Patients with biliary tract carcinoma who harbor locally advanced or distant metastatic disease are not candidates for surgery, and receive either systemic chemotherapy or local irradiation. However, there are few avenues available to monitor the effectiveness of therapy, or to assess for minimal residual disease in the face of therapeutic response. To ensure that these patients receive effective treatment and avoid unnecessary toxicities, it is mandatory to have a sensitive and specific test to monitor the therapeutic response in vivo using a relatively non-invasive assay.
Activation of oncogenes and inactivation of tumor suppressor genes have been identified as important contributors in the development of biliary tract carcinoma.7,8,9 The incidence of KRAS2 mutations that have been reported in biliary tract carcinoma varies widely ranging from 0% to 100%, depending on what techniques have been used. KRAS2 mutations most commonly occur at codon 12, including GGT to AGT, GAT, and GTT.9,10 Detection of KRAS2 mutations in bile has been explored as a potential diagnostic test by several groups. However, in these studies, although KRAS mutations were detected in the primary tumors of more than 80% cases, a much lower frequency of KRAS2 mutations was observed in bile from the same population,6,11,12 which probably resulted from the presence of excessive wild-type DNA in the bile. An identical technological pitfall exists for detecting mutant DNA in serum. A sensitive and specific assay could improve the detection of mutant KRAS2 to a great extent.
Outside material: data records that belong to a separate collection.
/-- The state of the machine. -/
structure State where
  hart : Hart
  parked : List Hart
  mem : List Host.Cell
  pads : List Host.Cell
  poison : List Nat
  padPoison : List Nat
  pages : List Page
  tlb : List Page
  kv : List (Nat × BitVec 64)
  kvOld : List (Nat × BitVec 64)
  replicas : List Replica
  codeTabs : List (Nat × CodeTable)
  lparts : List (Nat × BitVec 64)
  arbs : List (Nat × Arbiter)
  cycle : Nat
  lastTick : Nat
  beat : BitVec 13
  nextBeat : BitVec 13
  beatNo : Nat
  beatFrom : Nat
  gates : Vector (List GateEntry) 4
  merged : List Merged
  granules : List (Nat × List QueueEntry)
  jobs : List Job
  nextJob : Nat
  seedLog : List SeedEntry
  seedCount : BitVec 64
  stage : Nat
  joined : BitVec 4
  verified : Bool
  firmwareGood : Bool
  startDone : Bool
  aqbase : BitVec 64
  aqctl : BitVec 64
  pstate : BitVec 3
  queues : List Queue
  cmds : List Cmd
  inHand : Option (BitVec 64)
  journal : List JEntry
  jhead : BitVec 64
  launches : List Launch
  objs : List Obj
  asids : List AsidCfg
  rings : List FdRing
  events : List FdEvent
  ewt : BitVec 64
  remaps : List Remap
  portsLost : List (BitVec 4)
  exhausted : List (BitVec 56)
  holding : List Nat
  delaying : List Nat
  fromReplica : Bool
  loadLat : Nat
  holdBack : Bool
  draws : Nat
  agenda : List Turn
  deriving DecidableEq, Repr

/-- Stops of the machine. Every fault the spec describes is taken as an exception or a device event and gives a next
state; the one stop left is an access that names bytes the spec says do not exist. -/
inductive Fault where
  /-- The host or a peer names bytes that the package's 384 GiB of memory do not have (R1; log entry 71). Raised by
  HOST_MEMORY_ACCESS and PEER_PORT_REQUEST. Safe: the spec gives no such byte. -/
  | noSuchPhysicalByte (pa : Nat)
  deriving DecidableEq, Repr

/-- Refusals of the model. -/
inductive Refusal where
  /-- An instruction of the table that has no meaning here yet. Raised by a refused arm of Dispatch only. Safe. -/
  | notModelled (mnemonic : String)
  deriving DecidableEq, Repr

/-- The result of executing an instruction or making a device step. -/
abbrev Res := Host.Outcome State Fault Refusal

/-- The configuration word of an untagged, full register (R9, R45). -/
def VReg.fresh : VReg := { cfg := 0x00080000, data := 0 }

/-- A hart's launch values before any launch (log entry 2). -/
def LaunchInfo.none : LaunchInfo :=
  { asid := 0, fdom := 0, emuh := 0, det := false, pers := false, rwid := 1, hcnt := 1, code := 0, segb := 0,
    stkb := 0, stks := 0, wdog := 0, cmask := 0, prio := 0, wght := 0, lgbud := 0, ebud := 0, ebuds := [], lgbuds := [],
    tbud := 0, acceptedNs := 0 }

/-- Nothing watched. -/
def Watch.none : Watch := { va := 0, addr := 0, len := 0, regs := [], gen := 0, need := 0, hit := false }

/-- A transaction state at hart creation (R312). -/
def Tx.none : Tx := { st := .idle, buf := [], begun := 0, site := 0, placed := .none, result := .none, ghost := .none }

/-- A hart as R9 and R50 create it: launch index `i` of the launch described, entered at sequence `n`. The values that
R9 gives to s2 to s5 are written by `Hart.create`. -/
def Hart.blank (id : HartId) (info : LaunchInfo) (n : Nat) : Hart :=
  { id := id, info := info, st := .created, core := 0, ctx := 0, w := 1, lgb := 0, rowBase := 0, since := n
    sregs := Vector.replicate 32 0, pc := info.code.setWidth 64
    vregs := Vector.replicate 32 VReg.fresh
    masks := Vector.replicate 8 0, cvgm := 0, scales := Vector.replicate 8 0
    tiles := Vector.replicate 8 { enabled := false, data := 0 }, trows := 0
    vl := 0, headEw := 6, headGrp := 0
    flags := 0, rmode := 0, rotn := 32, seed := 0, dens := 0, trapbase := 0, repth := 0, ridx := 0, ecnt := 0
    gens := Vector.replicate 8 { loaded := false, bound := false, record := 0, pos := 0, ahead := 0 }
    windows := Vector.replicate 4 { opened := false, base := 0, desc := 0, parts := [] }
    pend := [], heldStrips := [], wbuf := [], late := [], lateWord := none, counted := [], badRegs := false
    sect := none, replay := none, tx := Tx.none, handler := none
    save := none, restart := none, soft := [], cancelling := false, hardReq := none, partDue := false
    wdogFrom := 0
    watch := Watch.none, ir := 0, irPayload := 0, lane := none, limit := none, taken := [], walked := [] }

/-- The hart slot when no hart exists (log entry 2). -/
def Hart.absent : Hart :=
  { Hart.blank { rcb := 0, hidx := 0, seq := 0 } LaunchInfo.none 0 with st := .retired }

/-- The machine right after reset (R50, R317, R326, R339): stage 0, no queue, no launch, no hart, memory listing
nothing. The values the spec does not give are those of log entries 2 to 11. -/
def State.reset : State :=
  { hart := Hart.absent, parked := [], mem := [], pads := [], poison := [], padPoison := [], pages := [], tlb := []
    kv := [], kvOld := [], replicas := []
    codeTabs := [], lparts := [], arbs := [], cycle := 0, lastTick := 0, beat := 512, nextBeat := 512, beatNo := 0
    beatFrom := 0, gates := Vector.replicate 4 [], merged := [], granules := [], jobs := [], nextJob := 0
    seedLog := [], seedCount := 0, stage := 0, joined := 0, verified := false, firmwareGood := true, startDone := false
    aqbase := 0, aqctl := 0, pstate := 0
    queues := [], cmds := [], inHand := none, journal := [], jhead := 0, launches := [], objs := [], asids := []
    rings := [], events := [], ewt := 0, remaps := [], portsLost := [], exhausted := [], holding := []
    delaying := [], fromReplica := false, loadLat := 8
    holdBack := false, draws := 0, agenda := [] }

end Sys2Proof.Machine
end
Recently, we developed an ultra-sensitive technology, LigAmp, for detection of single base mutations in the presence of large amounts of wild-type DNA.13 We have demonstrated that LigAmp is able to detect one mutant in the presence of ∼10,000 wild-type molecules or cells. In the present study, we used LigAmp to analyze KRAS2 mutations in the bile and serum from patients with a variety of non-neoplastic diseases and those with biliary tract carcinoma.
Materials and Methods
We obtained appropriate institutional approval for all experiments involving human subjects.
Sample Collection
Bile was collected during endoscopic retrograde cholangiopancreatography from 16 patients with biliary tract carcinoma (as confirmed by subsequent histology on surgical resection, diagnostic biopsy, or imaging), and from 28 patients with benign pancreatobiliary conditions (as confirmed by serial imaging or clinical follow up). The 16 biliary tract carcinomas included 12 extrahepatic cholangiocarcinomas, 3 intrahepatic cholangiocarcinomas and 1 carcinoma of the gallbladder. Bile samples were kept at −70°C until further use. Blood (10 ml) from patients with biliary tract carcinoma (n = 11, including 9 extrahepatic cholangiocarcinomas, 1 intrahepatic cholangiocarcinoma and 1 carcinoma of the gallbladder) and those with benign pancreatobiliary diseases (n = 9) was drawn into Becton-Dickinson SSAT tubes (Franklin Lakes, NJ) and placed immediately on ice. Then, these samples were centrifuged at 1500 × g for 30 minutes at 4°C. Serum was removed and stored at −20°C for further use.
DNA Extraction
Genomic DNA from a KRAS2 wild-type cell line (HeLa), KRAS2 mutant cell lines LS513 (GAT), and SW480 (GTT) was extracted using the DNeasy Tissue Kit (Qiagen, Valencia, CA). QIAamp DNA Blood Mini Kit (Qiagen, Valencia, CA) was used to extract DNA from serum (200 μl) and bile (200 μl). DNA was eluted in a final volume of 30 μl.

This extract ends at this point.